■ What the exercise asks
Among the lines below, keep only those from the one containing "k ∧ t.th.pc = s2.th.pc ∧" through the one containing "in turn. The", and reproduce them exactly.

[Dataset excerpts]

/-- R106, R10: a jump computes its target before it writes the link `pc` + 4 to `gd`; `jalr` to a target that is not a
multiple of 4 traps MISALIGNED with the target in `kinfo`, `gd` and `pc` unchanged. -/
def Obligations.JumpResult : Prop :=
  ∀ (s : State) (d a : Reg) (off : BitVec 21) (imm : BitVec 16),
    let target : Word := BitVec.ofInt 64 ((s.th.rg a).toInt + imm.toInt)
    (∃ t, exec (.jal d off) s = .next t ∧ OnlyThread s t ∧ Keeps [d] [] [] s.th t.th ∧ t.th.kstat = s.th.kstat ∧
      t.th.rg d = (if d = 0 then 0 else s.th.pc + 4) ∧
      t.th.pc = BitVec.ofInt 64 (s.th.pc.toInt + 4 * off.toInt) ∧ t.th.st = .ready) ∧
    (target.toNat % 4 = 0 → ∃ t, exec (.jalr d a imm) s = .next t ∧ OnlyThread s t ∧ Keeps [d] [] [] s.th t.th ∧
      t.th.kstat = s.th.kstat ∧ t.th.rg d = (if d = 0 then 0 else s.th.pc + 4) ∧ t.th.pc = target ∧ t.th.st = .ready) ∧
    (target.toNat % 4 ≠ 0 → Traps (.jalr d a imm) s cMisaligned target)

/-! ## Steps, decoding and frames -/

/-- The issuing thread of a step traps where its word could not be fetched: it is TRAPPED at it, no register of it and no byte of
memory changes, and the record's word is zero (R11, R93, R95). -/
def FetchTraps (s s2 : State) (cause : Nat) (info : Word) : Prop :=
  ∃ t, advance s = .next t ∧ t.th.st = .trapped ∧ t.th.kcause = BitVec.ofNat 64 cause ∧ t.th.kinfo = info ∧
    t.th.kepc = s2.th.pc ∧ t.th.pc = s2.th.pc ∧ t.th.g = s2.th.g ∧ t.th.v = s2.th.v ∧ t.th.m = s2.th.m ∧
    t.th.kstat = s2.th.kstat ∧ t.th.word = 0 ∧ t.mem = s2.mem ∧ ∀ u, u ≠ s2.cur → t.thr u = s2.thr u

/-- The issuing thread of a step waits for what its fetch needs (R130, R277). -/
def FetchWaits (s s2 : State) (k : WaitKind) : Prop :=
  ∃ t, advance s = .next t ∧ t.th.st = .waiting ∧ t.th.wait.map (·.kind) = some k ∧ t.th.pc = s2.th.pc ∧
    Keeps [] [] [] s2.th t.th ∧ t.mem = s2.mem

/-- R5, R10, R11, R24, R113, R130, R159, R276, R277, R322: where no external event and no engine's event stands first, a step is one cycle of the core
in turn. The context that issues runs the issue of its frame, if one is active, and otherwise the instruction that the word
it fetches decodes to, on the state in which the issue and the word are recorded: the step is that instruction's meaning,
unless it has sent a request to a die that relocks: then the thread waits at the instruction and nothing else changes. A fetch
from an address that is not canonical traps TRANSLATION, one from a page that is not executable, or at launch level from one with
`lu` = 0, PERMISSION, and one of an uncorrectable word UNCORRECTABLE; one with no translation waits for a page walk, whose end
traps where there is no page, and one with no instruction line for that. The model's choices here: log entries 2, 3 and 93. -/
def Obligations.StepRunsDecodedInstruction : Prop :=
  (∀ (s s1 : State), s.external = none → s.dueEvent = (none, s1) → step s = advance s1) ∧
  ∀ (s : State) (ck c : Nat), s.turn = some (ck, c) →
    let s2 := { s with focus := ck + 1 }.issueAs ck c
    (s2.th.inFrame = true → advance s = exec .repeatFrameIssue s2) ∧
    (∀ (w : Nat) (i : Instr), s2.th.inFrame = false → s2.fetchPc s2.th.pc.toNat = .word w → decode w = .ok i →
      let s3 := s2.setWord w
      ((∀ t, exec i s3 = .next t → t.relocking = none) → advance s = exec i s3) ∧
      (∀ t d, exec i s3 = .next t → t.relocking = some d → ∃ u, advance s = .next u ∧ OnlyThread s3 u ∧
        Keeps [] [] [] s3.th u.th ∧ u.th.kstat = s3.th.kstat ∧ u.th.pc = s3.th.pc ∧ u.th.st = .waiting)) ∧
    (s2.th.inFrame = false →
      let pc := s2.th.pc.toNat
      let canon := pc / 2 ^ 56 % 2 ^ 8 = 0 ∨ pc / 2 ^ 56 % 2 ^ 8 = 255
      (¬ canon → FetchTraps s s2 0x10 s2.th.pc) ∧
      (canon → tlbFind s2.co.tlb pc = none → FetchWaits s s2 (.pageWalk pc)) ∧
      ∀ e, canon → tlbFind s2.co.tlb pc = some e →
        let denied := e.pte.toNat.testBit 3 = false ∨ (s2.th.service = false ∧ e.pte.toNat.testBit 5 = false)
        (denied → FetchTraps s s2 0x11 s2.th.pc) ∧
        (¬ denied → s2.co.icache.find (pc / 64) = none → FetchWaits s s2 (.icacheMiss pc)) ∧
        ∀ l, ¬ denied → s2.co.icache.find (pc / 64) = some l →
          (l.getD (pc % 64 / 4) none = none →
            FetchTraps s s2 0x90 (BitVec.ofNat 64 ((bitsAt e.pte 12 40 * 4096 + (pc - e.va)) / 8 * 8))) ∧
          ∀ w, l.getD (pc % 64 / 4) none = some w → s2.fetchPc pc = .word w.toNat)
---
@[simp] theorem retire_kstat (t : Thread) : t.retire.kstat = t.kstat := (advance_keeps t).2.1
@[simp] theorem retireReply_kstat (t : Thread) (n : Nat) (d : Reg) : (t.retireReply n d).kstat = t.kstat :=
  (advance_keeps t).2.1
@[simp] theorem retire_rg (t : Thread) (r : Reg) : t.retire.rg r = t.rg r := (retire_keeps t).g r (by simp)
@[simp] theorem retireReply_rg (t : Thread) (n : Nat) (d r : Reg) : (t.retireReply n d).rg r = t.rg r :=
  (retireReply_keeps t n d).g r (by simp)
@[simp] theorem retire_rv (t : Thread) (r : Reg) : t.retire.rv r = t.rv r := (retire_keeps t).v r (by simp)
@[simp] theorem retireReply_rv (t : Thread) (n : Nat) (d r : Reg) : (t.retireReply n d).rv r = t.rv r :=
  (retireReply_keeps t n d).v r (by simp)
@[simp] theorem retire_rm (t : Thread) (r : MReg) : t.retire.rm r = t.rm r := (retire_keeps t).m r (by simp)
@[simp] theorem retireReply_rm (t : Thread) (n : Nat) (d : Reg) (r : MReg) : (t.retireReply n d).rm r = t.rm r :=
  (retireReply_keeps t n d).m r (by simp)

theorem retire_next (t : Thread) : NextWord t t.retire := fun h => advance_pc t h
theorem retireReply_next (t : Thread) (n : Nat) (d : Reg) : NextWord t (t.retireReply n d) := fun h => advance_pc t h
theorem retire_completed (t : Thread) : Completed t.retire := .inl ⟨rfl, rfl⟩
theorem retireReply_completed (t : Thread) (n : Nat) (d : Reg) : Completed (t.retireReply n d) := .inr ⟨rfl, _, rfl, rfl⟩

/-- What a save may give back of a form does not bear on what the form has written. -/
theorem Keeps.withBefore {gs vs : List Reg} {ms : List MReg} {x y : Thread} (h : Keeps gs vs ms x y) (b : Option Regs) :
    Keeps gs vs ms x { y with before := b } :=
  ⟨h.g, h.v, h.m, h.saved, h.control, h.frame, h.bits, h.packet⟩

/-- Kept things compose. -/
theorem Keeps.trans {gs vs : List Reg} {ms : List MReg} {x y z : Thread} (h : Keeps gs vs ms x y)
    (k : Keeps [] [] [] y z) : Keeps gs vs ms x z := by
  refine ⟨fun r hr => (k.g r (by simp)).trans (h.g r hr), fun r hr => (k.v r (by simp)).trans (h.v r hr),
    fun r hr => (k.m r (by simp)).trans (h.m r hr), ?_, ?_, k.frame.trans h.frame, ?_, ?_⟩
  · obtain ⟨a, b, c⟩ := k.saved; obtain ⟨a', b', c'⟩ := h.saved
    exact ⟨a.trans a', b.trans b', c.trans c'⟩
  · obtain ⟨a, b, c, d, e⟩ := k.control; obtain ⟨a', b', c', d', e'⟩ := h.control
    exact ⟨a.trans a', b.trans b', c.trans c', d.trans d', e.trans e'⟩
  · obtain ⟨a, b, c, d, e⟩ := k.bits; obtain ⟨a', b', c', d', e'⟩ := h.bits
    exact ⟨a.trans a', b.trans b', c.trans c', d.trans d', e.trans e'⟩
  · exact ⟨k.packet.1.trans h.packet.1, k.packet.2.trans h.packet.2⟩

■ Task solution
  ∃ t, advance s = .next t ∧ t.th.st = .waiting ∧ t.th.wait.map (·.kind) = some k ∧ t.th.pc = s2.th.pc ∧
    Keeps [] [] [] s2.th t.th ∧ t.mem = s2.mem

/-- R5, R10, R11, R24, R113, R130, R159, R276, R277, R322: where no external event and no engine's event stands first, a step is one cycle of the core
in turn. The context that issues runs the issue of its frame, if one is active, and otherwise the instruction that the word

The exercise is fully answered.